__Task item__:
Look through the records below for the line holding "quorum release and". Write it out exactly, with each following line through the line holding "def Dev.reply (d".
*** Begin section ***
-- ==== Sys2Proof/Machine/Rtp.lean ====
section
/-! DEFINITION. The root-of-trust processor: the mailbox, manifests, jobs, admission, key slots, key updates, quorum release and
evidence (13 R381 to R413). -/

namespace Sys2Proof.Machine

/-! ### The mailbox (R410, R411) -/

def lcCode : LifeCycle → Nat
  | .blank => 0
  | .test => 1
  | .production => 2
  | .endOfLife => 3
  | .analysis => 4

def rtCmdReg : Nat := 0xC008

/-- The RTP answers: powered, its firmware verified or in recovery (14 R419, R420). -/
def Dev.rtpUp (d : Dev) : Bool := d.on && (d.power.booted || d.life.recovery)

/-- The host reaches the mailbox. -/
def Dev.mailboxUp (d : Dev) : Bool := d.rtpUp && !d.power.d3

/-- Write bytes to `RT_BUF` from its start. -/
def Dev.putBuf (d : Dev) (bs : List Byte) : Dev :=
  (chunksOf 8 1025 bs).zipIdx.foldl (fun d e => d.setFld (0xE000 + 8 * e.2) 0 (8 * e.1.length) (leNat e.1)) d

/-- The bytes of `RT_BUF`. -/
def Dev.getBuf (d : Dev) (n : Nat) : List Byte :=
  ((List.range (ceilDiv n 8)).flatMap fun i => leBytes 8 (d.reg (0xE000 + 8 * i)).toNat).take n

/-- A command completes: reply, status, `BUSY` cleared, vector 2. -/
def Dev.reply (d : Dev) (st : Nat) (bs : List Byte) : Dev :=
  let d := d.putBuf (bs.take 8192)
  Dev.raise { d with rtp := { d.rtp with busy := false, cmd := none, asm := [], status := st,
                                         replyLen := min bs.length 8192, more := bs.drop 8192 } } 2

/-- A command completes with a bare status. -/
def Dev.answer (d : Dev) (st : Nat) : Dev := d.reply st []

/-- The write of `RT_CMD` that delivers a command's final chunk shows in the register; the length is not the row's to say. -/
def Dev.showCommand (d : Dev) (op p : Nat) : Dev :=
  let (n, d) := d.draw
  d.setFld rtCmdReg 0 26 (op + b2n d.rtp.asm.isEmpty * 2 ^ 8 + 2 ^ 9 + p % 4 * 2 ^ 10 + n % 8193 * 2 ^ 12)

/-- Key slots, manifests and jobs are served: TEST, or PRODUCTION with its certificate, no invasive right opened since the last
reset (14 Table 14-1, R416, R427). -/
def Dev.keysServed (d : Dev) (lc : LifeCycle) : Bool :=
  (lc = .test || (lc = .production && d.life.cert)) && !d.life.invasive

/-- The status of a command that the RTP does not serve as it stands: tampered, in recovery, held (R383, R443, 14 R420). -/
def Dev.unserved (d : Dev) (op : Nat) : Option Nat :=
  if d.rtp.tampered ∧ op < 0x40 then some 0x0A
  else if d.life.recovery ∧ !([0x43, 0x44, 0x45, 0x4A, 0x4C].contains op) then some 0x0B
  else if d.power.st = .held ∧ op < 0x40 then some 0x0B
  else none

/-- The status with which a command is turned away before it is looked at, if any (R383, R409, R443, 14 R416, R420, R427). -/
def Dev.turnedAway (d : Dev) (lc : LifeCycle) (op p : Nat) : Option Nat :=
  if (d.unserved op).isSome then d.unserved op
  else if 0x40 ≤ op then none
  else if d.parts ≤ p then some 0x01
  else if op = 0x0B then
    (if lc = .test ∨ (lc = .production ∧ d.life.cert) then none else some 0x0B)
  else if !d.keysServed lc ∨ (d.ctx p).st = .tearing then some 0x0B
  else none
*** End section ***
__Exercise solution__:
/-! DEFINITION. The root-of-trust processor: the mailbox, manifests, jobs, admission, key slots, key updates, quorum release and
evidence (13 R381 to R413). -/

namespace Sys2Proof.Machine

/-! ### The mailbox (R410, R411) -/

def lcCode : LifeCycle → Nat
  | .blank => 0
  | .test => 1
  | .production => 2
  | .endOfLife => 3
  | .analysis => 4

def rtCmdReg : Nat := 0xC008

/-- The RTP answers: powered, its firmware verified or in recovery (14 R419, R420). -/
def Dev.rtpUp (d : Dev) : Bool := d.on && (d.power.booted || d.life.recovery)

/-- The host reaches the mailbox. -/
def Dev.mailboxUp (d : Dev) : Bool := d.rtpUp && !d.power.d3

/-- Write bytes to `RT_BUF` from its start. -/
def Dev.putBuf (d : Dev) (bs : List Byte) : Dev :=
  (chunksOf 8 1025 bs).zipIdx.foldl (fun d e => d.setFld (0xE000 + 8 * e.2) 0 (8 * e.1.length) (leNat e.1)) d

/-- The bytes of `RT_BUF`. -/
def Dev.getBuf (d : Dev) (n : Nat) : List Byte :=
  ((List.range (ceilDiv n 8)).flatMap fun i => leBytes 8 (d.reg (0xE000 + 8 * i)).toNat).take n

/-- A command completes: reply, status, `BUSY` cleared, vector 2. -/
def Dev.reply (d : Dev) (st : Nat) (bs : List Byte) : Dev :=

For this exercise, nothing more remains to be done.